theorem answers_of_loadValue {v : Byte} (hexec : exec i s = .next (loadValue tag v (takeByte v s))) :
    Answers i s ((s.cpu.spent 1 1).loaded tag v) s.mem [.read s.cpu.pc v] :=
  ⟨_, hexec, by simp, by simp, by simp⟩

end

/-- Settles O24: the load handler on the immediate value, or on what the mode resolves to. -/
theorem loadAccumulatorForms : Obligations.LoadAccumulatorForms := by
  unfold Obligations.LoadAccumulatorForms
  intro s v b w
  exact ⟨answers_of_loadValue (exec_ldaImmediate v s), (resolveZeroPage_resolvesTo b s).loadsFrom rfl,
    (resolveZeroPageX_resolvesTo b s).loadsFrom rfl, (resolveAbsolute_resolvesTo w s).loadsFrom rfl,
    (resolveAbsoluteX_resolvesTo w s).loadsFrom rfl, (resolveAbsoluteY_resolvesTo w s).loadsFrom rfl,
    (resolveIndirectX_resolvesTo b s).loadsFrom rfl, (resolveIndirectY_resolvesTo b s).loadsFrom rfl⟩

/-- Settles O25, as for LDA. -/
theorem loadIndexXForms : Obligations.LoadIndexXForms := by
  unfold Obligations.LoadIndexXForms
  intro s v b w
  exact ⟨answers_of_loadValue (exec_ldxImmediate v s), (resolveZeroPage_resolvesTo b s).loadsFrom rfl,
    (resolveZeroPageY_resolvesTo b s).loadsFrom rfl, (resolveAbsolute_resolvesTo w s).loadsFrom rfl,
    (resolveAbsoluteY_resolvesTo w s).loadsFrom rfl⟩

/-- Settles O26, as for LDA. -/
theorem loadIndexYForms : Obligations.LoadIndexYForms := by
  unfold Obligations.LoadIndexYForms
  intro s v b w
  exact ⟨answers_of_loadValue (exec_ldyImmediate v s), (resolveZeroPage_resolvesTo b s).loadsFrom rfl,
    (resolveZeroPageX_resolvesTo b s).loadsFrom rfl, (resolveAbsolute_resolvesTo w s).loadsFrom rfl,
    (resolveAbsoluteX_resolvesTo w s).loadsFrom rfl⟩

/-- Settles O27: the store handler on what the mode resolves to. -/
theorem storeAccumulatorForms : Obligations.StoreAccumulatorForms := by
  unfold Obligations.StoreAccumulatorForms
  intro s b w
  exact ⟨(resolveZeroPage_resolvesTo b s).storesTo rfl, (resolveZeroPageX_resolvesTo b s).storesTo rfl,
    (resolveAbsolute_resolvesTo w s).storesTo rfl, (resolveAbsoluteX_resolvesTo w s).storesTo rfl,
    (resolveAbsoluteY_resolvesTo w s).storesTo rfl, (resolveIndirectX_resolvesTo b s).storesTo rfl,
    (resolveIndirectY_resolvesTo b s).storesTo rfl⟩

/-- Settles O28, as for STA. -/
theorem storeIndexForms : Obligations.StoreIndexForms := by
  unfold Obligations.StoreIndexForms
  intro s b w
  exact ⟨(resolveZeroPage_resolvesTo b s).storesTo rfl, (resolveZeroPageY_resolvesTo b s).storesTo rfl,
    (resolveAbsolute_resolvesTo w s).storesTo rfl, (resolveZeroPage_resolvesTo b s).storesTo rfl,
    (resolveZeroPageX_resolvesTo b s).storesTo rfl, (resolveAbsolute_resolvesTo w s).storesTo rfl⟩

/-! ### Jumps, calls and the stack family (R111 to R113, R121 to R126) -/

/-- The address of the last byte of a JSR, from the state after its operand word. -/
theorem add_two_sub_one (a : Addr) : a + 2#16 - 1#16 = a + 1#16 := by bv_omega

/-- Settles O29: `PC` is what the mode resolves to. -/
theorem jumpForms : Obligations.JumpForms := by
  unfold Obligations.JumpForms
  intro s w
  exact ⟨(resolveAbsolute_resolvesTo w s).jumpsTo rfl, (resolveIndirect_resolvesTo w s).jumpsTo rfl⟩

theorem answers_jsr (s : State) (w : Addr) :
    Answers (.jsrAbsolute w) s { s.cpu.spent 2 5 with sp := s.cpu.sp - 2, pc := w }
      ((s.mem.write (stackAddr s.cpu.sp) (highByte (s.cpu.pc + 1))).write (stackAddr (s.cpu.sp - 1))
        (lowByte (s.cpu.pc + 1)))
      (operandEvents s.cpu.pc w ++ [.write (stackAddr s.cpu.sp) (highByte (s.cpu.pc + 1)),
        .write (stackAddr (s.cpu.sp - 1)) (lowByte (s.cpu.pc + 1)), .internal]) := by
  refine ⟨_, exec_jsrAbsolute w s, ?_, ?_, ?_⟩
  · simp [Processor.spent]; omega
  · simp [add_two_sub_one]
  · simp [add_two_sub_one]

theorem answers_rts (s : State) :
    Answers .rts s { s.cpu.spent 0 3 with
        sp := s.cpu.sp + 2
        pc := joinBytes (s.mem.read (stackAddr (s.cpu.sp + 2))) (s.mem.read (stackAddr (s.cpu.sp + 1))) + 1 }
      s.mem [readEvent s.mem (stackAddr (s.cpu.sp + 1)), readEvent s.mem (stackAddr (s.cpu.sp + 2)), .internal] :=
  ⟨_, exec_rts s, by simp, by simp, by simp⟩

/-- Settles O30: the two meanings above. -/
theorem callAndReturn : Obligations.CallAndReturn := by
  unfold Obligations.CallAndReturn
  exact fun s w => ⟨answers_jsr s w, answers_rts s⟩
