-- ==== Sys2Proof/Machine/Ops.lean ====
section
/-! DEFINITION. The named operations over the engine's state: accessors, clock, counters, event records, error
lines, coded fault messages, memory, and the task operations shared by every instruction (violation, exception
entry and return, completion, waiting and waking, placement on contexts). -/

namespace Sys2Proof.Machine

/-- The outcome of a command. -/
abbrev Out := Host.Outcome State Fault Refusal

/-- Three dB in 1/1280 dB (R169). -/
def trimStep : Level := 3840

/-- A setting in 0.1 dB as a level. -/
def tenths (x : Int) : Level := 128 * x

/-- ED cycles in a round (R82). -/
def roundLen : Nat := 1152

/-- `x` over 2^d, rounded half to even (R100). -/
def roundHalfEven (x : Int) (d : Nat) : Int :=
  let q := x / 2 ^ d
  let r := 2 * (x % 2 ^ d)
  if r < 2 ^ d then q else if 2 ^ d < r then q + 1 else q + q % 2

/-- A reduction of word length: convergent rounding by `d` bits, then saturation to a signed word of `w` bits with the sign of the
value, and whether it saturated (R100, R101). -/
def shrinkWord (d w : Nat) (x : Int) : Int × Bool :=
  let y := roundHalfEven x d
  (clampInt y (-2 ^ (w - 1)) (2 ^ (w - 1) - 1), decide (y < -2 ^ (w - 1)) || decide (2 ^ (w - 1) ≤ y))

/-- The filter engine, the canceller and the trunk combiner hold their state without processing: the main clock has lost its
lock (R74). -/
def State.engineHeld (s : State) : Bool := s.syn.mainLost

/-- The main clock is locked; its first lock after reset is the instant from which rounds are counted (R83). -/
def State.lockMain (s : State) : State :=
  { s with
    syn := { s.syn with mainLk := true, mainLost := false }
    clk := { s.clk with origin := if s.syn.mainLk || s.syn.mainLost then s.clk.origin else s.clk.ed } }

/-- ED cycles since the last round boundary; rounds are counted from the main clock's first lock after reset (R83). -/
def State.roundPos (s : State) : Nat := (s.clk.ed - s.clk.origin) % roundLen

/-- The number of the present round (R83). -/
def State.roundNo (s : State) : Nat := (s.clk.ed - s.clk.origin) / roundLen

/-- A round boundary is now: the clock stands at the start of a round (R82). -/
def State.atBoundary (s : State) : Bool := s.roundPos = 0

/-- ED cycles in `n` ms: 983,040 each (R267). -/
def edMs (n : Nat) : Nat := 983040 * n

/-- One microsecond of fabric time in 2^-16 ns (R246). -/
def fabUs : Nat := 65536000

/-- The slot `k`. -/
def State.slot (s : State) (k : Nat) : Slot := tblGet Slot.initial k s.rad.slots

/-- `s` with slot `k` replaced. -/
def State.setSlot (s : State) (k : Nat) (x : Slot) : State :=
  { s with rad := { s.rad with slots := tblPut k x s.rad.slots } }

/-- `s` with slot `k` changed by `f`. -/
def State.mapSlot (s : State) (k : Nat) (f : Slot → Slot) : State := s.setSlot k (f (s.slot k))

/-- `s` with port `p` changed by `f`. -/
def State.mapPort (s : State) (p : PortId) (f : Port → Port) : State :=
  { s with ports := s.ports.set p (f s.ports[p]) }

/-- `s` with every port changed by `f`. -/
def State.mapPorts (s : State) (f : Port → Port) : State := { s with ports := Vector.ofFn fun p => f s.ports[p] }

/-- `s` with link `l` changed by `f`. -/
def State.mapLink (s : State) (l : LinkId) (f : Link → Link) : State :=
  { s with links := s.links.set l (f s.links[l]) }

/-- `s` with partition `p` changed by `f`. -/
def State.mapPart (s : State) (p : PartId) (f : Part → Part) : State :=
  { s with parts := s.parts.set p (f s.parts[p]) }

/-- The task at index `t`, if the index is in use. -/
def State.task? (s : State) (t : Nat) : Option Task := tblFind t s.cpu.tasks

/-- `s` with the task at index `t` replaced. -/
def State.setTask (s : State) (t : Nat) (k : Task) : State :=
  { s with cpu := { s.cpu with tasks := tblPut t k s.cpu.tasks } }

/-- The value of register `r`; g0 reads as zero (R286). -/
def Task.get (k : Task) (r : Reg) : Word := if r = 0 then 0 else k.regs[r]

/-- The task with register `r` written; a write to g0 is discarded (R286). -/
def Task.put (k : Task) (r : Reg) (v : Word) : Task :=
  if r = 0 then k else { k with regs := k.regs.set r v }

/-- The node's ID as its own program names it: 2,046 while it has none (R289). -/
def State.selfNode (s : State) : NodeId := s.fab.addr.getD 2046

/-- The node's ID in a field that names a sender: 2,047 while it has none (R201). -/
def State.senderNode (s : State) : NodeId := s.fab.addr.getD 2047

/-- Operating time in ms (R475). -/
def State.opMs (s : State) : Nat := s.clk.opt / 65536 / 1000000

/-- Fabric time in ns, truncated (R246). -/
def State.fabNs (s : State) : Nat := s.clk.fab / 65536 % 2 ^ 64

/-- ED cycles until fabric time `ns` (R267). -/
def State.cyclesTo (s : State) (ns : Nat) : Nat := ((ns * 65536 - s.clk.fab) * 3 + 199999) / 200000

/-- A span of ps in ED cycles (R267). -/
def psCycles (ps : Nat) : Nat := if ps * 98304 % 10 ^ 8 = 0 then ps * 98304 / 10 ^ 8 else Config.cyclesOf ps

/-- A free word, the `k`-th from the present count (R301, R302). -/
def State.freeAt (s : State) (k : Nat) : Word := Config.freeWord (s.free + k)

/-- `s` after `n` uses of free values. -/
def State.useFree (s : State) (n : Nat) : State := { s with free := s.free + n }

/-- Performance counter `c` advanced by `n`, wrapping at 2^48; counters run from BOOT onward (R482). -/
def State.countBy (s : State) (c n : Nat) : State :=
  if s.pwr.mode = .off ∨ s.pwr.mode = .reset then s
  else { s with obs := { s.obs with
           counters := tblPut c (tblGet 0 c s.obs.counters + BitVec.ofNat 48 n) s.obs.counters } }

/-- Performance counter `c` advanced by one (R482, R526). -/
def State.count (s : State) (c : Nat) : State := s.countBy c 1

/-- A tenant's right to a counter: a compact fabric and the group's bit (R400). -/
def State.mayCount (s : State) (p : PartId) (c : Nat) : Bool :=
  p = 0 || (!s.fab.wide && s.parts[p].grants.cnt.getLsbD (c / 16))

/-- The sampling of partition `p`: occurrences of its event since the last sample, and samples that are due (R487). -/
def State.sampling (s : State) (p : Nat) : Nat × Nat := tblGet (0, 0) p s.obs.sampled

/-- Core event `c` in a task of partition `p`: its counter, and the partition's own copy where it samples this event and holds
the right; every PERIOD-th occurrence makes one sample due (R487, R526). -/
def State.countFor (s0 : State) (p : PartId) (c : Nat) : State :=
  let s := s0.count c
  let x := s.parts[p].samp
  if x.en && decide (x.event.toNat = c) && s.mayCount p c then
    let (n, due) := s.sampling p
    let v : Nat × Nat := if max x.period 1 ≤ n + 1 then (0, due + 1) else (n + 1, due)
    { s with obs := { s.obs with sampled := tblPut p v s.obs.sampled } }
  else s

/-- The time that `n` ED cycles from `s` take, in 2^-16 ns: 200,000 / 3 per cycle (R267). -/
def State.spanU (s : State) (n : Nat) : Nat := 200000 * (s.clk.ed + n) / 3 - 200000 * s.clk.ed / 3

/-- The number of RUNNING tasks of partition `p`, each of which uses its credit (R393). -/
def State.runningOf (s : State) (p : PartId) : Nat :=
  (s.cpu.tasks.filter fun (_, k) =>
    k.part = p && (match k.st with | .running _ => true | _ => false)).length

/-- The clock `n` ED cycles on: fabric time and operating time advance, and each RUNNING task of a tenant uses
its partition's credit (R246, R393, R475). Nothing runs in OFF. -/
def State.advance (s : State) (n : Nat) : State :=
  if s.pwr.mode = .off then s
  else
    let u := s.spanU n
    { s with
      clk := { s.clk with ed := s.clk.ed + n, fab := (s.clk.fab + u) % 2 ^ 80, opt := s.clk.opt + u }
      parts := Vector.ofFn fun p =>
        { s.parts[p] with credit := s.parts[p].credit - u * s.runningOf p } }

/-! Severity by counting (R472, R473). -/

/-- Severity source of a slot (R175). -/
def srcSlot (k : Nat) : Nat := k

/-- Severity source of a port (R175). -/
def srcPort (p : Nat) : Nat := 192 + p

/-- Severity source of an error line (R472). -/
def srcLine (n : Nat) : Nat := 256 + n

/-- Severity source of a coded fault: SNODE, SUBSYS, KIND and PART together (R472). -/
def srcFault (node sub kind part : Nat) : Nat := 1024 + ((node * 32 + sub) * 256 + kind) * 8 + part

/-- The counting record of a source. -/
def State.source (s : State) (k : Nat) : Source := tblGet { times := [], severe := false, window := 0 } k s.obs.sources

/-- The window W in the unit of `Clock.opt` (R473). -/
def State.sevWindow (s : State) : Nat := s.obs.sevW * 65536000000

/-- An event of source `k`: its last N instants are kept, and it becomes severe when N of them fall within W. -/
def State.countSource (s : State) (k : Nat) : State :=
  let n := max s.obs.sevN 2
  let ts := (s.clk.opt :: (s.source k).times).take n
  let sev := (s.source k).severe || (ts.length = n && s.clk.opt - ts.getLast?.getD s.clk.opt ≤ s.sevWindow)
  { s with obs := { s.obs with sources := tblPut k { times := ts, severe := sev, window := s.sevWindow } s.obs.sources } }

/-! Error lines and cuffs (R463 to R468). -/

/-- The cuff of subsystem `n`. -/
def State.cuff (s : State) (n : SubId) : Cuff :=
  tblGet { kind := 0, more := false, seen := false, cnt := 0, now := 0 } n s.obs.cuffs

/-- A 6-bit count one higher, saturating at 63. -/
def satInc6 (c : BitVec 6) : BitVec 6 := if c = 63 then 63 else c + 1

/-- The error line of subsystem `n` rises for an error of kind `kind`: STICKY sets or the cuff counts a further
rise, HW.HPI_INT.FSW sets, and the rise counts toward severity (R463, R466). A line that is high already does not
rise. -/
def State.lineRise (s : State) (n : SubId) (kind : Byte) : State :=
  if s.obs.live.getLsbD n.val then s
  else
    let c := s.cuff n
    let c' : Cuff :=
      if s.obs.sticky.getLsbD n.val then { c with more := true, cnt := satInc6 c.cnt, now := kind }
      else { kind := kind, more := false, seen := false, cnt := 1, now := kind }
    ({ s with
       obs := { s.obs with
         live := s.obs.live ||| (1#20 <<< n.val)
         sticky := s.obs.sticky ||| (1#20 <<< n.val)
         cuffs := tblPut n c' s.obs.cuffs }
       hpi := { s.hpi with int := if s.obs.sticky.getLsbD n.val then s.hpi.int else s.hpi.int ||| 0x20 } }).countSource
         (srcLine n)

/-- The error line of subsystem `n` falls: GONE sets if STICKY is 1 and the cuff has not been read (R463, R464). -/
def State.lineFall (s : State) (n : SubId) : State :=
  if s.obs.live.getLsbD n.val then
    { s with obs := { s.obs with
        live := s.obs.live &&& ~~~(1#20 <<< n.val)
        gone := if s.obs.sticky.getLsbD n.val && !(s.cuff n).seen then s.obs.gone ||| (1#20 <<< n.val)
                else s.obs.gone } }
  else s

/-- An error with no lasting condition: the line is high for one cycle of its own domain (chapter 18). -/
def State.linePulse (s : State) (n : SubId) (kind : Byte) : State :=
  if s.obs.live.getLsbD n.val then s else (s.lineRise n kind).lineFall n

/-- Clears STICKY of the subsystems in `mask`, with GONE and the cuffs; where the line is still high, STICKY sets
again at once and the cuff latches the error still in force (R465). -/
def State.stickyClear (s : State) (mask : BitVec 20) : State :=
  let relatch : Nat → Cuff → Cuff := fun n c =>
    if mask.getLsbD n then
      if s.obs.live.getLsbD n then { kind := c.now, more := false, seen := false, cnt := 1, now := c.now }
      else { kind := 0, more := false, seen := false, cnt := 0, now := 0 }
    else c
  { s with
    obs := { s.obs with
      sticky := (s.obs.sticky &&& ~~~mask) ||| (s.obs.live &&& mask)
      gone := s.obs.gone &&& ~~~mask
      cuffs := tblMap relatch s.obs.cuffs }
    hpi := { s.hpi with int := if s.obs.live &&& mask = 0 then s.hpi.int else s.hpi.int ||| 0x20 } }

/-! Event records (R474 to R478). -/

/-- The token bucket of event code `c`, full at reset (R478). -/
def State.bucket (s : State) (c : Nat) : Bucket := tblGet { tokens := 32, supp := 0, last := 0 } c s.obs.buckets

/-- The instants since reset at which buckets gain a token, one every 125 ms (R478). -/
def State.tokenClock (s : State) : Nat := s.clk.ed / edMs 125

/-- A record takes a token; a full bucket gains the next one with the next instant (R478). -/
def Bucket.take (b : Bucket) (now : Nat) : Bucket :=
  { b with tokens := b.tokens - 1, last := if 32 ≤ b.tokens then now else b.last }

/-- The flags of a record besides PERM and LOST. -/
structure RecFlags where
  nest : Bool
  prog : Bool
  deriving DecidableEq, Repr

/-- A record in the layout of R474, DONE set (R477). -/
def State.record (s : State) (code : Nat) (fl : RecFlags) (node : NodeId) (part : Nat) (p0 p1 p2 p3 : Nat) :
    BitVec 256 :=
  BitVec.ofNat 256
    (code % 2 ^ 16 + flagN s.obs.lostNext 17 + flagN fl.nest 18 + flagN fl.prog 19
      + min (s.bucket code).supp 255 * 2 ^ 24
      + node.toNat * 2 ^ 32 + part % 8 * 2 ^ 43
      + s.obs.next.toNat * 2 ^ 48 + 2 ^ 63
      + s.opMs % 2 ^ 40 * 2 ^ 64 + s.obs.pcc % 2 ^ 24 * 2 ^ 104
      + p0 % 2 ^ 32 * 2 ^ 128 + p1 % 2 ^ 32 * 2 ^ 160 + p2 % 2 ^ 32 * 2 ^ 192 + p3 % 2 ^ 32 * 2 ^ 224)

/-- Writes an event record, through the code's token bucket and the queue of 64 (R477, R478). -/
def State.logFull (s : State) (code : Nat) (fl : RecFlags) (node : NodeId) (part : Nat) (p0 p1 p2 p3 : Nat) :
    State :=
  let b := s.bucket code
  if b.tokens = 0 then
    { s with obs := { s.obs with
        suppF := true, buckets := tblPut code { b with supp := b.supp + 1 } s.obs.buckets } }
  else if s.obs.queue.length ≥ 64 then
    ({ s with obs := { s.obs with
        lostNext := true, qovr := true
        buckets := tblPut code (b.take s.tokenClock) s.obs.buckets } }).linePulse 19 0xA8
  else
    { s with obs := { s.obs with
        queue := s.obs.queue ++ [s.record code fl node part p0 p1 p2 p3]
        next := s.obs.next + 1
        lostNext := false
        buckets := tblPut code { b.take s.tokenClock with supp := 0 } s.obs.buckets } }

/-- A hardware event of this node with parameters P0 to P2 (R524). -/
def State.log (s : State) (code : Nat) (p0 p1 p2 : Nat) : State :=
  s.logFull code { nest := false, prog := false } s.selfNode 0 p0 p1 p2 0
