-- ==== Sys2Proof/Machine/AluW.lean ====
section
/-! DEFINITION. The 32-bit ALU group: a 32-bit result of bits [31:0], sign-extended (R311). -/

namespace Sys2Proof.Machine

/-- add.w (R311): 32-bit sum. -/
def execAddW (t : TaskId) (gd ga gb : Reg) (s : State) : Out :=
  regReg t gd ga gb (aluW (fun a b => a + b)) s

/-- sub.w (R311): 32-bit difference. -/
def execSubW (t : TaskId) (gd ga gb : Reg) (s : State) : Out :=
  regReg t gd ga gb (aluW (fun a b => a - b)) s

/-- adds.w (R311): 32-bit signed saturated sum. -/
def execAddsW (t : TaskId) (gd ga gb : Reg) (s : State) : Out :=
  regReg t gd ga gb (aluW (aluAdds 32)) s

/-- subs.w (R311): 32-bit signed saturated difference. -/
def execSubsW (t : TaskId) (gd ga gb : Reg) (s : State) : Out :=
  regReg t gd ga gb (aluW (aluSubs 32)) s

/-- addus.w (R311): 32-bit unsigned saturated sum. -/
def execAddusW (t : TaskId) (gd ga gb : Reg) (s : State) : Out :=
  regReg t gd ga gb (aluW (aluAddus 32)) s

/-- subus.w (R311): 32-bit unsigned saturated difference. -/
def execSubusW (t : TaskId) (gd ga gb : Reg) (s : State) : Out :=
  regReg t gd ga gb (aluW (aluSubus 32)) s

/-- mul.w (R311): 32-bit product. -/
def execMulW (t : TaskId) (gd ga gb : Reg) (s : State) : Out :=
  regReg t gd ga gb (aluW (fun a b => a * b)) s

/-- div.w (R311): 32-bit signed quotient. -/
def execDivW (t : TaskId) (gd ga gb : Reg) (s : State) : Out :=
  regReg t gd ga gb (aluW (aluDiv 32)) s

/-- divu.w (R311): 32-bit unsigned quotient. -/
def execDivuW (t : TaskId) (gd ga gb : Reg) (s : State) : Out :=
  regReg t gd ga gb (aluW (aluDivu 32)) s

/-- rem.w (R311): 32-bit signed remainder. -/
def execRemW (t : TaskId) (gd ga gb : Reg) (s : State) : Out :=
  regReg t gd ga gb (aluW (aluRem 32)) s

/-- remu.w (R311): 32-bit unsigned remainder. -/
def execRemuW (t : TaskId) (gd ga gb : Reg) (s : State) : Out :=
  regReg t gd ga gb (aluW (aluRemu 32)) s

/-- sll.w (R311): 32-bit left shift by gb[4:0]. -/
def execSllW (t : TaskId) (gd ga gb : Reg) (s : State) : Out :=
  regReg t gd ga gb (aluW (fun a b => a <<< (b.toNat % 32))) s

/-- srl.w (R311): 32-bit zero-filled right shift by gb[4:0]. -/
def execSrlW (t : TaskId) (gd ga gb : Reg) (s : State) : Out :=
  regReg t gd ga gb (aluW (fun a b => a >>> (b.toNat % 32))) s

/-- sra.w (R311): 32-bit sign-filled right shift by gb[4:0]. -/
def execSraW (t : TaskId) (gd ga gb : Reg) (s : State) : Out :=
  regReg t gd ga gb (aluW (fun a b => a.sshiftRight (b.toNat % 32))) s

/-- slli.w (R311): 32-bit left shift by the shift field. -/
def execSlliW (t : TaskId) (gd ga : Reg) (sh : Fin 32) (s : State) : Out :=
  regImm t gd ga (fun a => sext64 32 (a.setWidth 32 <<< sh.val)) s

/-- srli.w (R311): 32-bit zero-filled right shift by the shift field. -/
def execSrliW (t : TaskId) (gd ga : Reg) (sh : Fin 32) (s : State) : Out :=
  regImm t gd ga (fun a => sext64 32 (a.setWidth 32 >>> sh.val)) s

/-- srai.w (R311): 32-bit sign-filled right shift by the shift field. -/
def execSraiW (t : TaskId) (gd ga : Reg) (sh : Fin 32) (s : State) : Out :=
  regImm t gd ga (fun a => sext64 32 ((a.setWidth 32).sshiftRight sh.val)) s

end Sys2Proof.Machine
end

→ **Instructions for the task**: Among the entries above, the lines between the ones containing "s.rad with slots" and "def State.mapPort (s", inclusive, are to be transcribed exactly. No other line is to be given.

→ **Answer below**:
  { s with rad := { s.rad with slots := tblPut k x s.rad.slots } }

/-- `s` with slot `k` changed by `f`. -/
def State.mapSlot (s : State) (k : Nat) (f : Slot → Slot) : State := s.setSlot k (f (s.slot k))

/-- `s` with port `p` changed by `f`. -/
def State.mapPort (s : State) (p : PortId) (f : Port → Port) : State :=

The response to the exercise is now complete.